/-- A taper step: remaining volume in L and throttle code (R1). -/
structure TaperStep where
  litres : Nat
  code : Nat
  deriving DecidableEq, Repr

/-- Out-of-service handling (R5). -/
inductive Handling where
  | holdClosed
  | isolate
  deriving DecidableEq, Repr

/-- The configuration fields of a hose record (R1). The zone is its tank's, and the node fields show the device table,
so neither is held here. Curve points and taper steps beyond the count are kept but not used (R177). -/
structure HoseConfig where
  tank : Option TankNo
  pulseWeight : Nat
  pulseCeiling : Nat
  pointCount : Nat
  points : Vector CurvePoint 6
  openCode : Nat
  stepCount : Nat
  steps : Vector TaperStep 4
  pauseTimeout : Nat
  dripLimit : Nat
  handling : Handling
  deriving DecidableEq, Repr

/-- What a reader reports of its nozzle (R6). -/
inductive Nozzle where
  | holstered
  | lifted
  | coupled
  | coupledShut
  deriving DecidableEq, Repr

/-- The last report of a valve or an inlet (R24, R77). -/
inductive ValveReport where
  | code (n : Nat)
  | fault
  | none
  deriving DecidableEq, Repr

/-- The end causes of fills (R18) and of proving runs (R181). -/
inductive EndCause where
  | nozzleOff
  | full
  | capReached
  | tankLow
  | pumpStop
  | meterLost
  | readerLost
  | meterFault
  | trip
  | hoseOut
  | restart
  | startFail
  | idleTimeout
  | abandoned
  deriving DecidableEq, Repr

/-- The refusal causes, in the order of their codes 32 to 45 (R159). -/
inductive RefusalCause where
  | hoseOut
  | bayLayup
  | zoneTripped
  | tankOut
  | deviceNotGood
  | unknownTag
  | barred
  | machineBusy
  | productNotAllowed
  | profileClass
  | serviceHold
  | queueFull
  | noHeadroom
  | tankLow
  deriving DecidableEq, Repr

/-- A reading of the bay clock, with the mark that the clock had not been set (R157, R173). -/
structure Stamp where
  secs : Long
  unset : Bool
  deriving DecidableEq, Repr

/-- The flags a transaction, a run or a record carries, besides CLOCK_UNSET (R159 word 2). -/
structure Flags where
  tempSubstituted : Bool := false
  hoursDoubt : Bool := false
  meterDoubt : Bool := false
  tapered : Bool := false
  recoveryCap : Bool := false
  tankLimited : Bool := false
  profileB : Bool := false
  deriving DecidableEq, Repr

/-- A set of meter arithmetic state: the four residues and the last rate (R28). -/
structure MeterSet where
  a : Nat := 0
  b : Nat := 0
  c : Nat := 0
  d : Nat := 0
  lastRate : Option Nat := .none
  deriving DecidableEq, Repr

/-- What the samples of a fill or of a proving run change (R8, R180). -/
structure Tally where
  gross : Nat := 0
  net : Nat := 0
  meter : MeterSet := {}
  lastTemp : Option Int := .none
  jumps : Nat := 0
  flags : Flags := {}
  lastCode : Nat
  pumpWait : Bool := false
  deriving DecidableEq, Repr

/-- The profile letters (R57). -/
inductive Letter where
  | a
  | b
  deriving DecidableEq, Repr

/-- The product classes; NONE is an empty entry (R67). -/
inductive ProductClass where
  | none
  | fuel
  | lube
  | coolant
  deriving DecidableEq, Repr

/-- What an open transaction captures at authorization, and its tally (R8). The class is captured with the product
(3.6). The overrun allowance is captured with the cap. -/
structure Transaction where
  tag : Long
  slot : SlotNo
  hours : Option Nat
  cap : Nat
  allowance : Nat
  letter : Letter
  tank : TankNo
  product : ProductNo
  cls : ProductClass
  zone : ZoneNo
  start : Stamp
  tally : Tally
  deriving DecidableEq, Repr
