/-- The words of a machine slot. DESIGN CHOICE (log 23): bits that R177 gives no field, those of the read-only word 2 and of
word 3, read 0. -/
def machineEntry (m : SlotNo) (x : MachineRec) : List Cell :=
  rw2 x.tag (writeTag m) ++
  ro (w16 (bitIf (x.state == .barred) 1 + bitIf x.hold 2 + 256 * numberOf x.openHose)) ++
  rw1 (w16 (x.doubt + bitIf x.abnormal 32768)) (writeDoubt m) ++
  productNos.flatMap (fun i => number (nth x.allowances i) 0 max16 fun n =>
    modMachine m fun y => { y with allowances := setNth y.allowances i n }) ++
  number2 x.burnRate 0 2000000 (fun n => modMachine m fun y => { y with burnRate := n }) ++
  number x.learnCount 0 255 (fun n => modMachine m fun y => { y with learnCount := n }) ++
  hourField x.lastHours (fun n => modMachine m fun y => { y with lastHours := n }) ++
  hourField x.hoursAtFull (fun n => modMachine m fun y => { y with hoursAtFull := n }) ++
  number2 x.addedSinceFull 0 max32 (fun n => modMachine m fun y => { y with addedSinceFull := n }) ++
  hourField x.hoursAtService (fun n => modMachine m fun y => { y with hoursAtService := n }) ++
  number x.serviceInterval 0 max16 (fun n => modMachine m fun y => { y with serviceInterval := n }) ++
  number x.lubeSinceService 0 max16 (fun n => modMachine m fun y => { y with lubeSinceService := n }) ++
  number x.lubeLimit 0 max16 (fun n => modMachine m fun y => { y with lubeLimit := n }) ++
  number2 x.lifetimeFuel 0 max32 (fun n => modMachine m fun y => { y with lifetimeFuel := n }) ++
  number x.fillCount 0 max16 (fun n => modMachine m fun y => { y with fillCount := n })

/-! ## HOSE (R1, R2, R28) -/

/-- Service states IN, OUT, PROVING (R1). -/
def HoseMode.serviceCode : HoseMode → Nat
  | .idle | .fill _ _ => 0
  | .out => 1
  | .proving _ => 2

/-- Transaction states IDLE, READY, FLOWING, PAUSED, CLOSING, OUT, PROVING (R2). -/
def HoseMode.code : HoseMode → Nat
  | .idle => 0
  | .fill .ready _ => 1
  | .fill .flowing _ => 2
  | .fill .paused _ => 3
  | .fill (.closing _ _) _ => 4
  | .out => 5
  | .proving _ => 6

def Nozzle.code : Nozzle → Nat
  | .holstered => 0
  | .lifted => 1
  | .coupled => 2
  | .coupledShut => 3

/-- The last report of a valve or an inlet: 0 to 15, FEh for FAULT, FFh for NONE. -/
def ValveReport.shown : ValveReport → Nat
  | .code n => n
  | .fault => 254
  | .none => 255

/-- The node bound in a role, 0 for none. -/
def Part.nodeNumber (p : Part) (b : Binding) : Nat := numberOf (p.boundNode b)

/-- The cap of the open transaction, or the can volume while a run is in progress (R179). -/
def HoseMode.cap : HoseMode → Nat
  | .fill _ t => t.cap
  | .proving s => s.can
  | _ => 0

/-- Words 62 to 70: the open transaction or the run in progress, 0 where there is none. -/
def openWords (m : HoseMode) : List Cell :=
  match m.tally with
  | some t =>
    ro2 (w32 t.gross) ++ ro2 (w32 t.net) ++ ro (optWord (t.meter.lastRate.map (min · 65534))) ++
    ro (tempWord t.lastTemp) ++ ro (pairWord t.jumps t.flags.bits) ++ ro2 (w32 m.cap)
  | none => [0, 0, 0, 0, 0, 0, 0, 0, 0].flatMap ro

def pointNos : List (Fin 6) := [0, 1, 2, 3, 4, 5]
def stepNos : List (Fin 4) := [0, 1, 2, 3]
def refusalNos : List (Fin 14) := [0, 1, 2, 3, 4, 5, 6, 7, 8, 9, 10, 11, 12, 13]

/-- A change of a hose's configuration. -/
def modConfig (h : HoseNo) (f : HoseConfig → HoseConfig) (p : Part) : Part :=
  modHose h (fun x => { x with cfg := f x.cfg }) p

def modPoint (h : HoseNo) (i : Fin 6) (f : CurvePoint → CurvePoint) : Part → Part :=
  modConfig h fun c => { c with points := setNth c.points i (f (nth c.points i)) }

def modStep (h : HoseNo) (i : Fin 4) (f : TaperStep → TaperStep) : Part → Part :=
  modConfig h fun c => { c with steps := setNth c.steps i (f (nth c.steps i)) }

/-- The hose takes a tank, or none: the stray set is dropped (R28), and in a TRIPPED zone nothing goes on waiting for its
valve that R101 bars (log 36). -/
def giveTank (h : HoseNo) (t : Option TankNo) (p : Part) : Part :=
  let q := modHose h (fun x => { x with cfg := { x.cfg with tank := t }, straySet := {} }) p
  if q.hoseTripped h then dropBarred q else q

/-- A write of the tank field. -/
def writeTankField (h : HoseNo) (w : Word) : Part → Except Status Part :=
  within (decide (w.toNat ≤ 6)) (giveTank h (fromOne 6 w.toNat))

def handlingField (h : HoseNo) (x : Handling) : List Cell :=
  number (bitIf (x == .isolate) 1) 0 1 fun n =>
    modConfig h fun c => { c with handling := if n = 1 then .isolate else .holdClosed }

/-- The configuration words 1 to 39. -/
def hoseConfigWords (h : HoseNo) (c : HoseConfig) (p : Part) (ok : Bool) : List Cell :=
  gated ok .refusedMode (rw1 (w16 (numberOf c.tank)) (writeTankField h)) ++
  ro (optWord ((p.hoseZone h).map (·.val + 1))) ++
  ro (pairWord (p.nodeNumber (.meter h)) (p.nodeNumber (.reader h))) ++
  ro (w16 (p.nodeNumber (.valve h))) ++
  gated ok .refusedMode (
    number2 c.pulseWeight 0 100000 (fun n => modConfig h fun c => { c with pulseWeight := n }) ++
    number c.pulseCeiling 1 max16 (fun n => modConfig h fun c => { c with pulseCeiling := n }) ++
    throttle c.openCode (fun n => modConfig h fun c => { c with openCode := n }) ++
    handlingField h c.handling ++
    number c.pauseTimeout 10 600 (fun n => modConfig h fun c => { c with pauseTimeout := n }) ++
    number c.dripLimit 0 50 (fun n => modConfig h fun c => { c with dripLimit := n }) ++
    number c.pointCount 0 6 (fun n => modConfig h fun c => { c with pointCount := n }) ++
    pointNos.flatMap (fun i =>
      rw1 (flowWord (nth c.points i).flow) (fun w p => .ok (modPoint h i (fun q => { q with flow := w.toNat }) p)) ++
      number2 (nth c.points i).factor 90000 110000 fun n => modPoint h i fun q => { q with factor := n }) ++
    number c.stepCount 0 4 (fun n => modConfig h fun c => { c with stepCount := n }) ++
    stepNos.flatMap (fun i =>
      number (nth c.steps i).litres 0 max16 (fun n => modStep h i fun q => { q with litres := n }) ++
      throttle (nth c.steps i).code fun n => modStep h i fun q => { q with code := n }))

• • • •

Filter the entries above down to the lines that contain "record".

/-- The configuration fields of a hose record (R1). The zone is its tank's, and the node fields show the device table,
/-- The flags a transaction, a run or a record carries, besides CLOCK_UNSET (R159 word 2). -/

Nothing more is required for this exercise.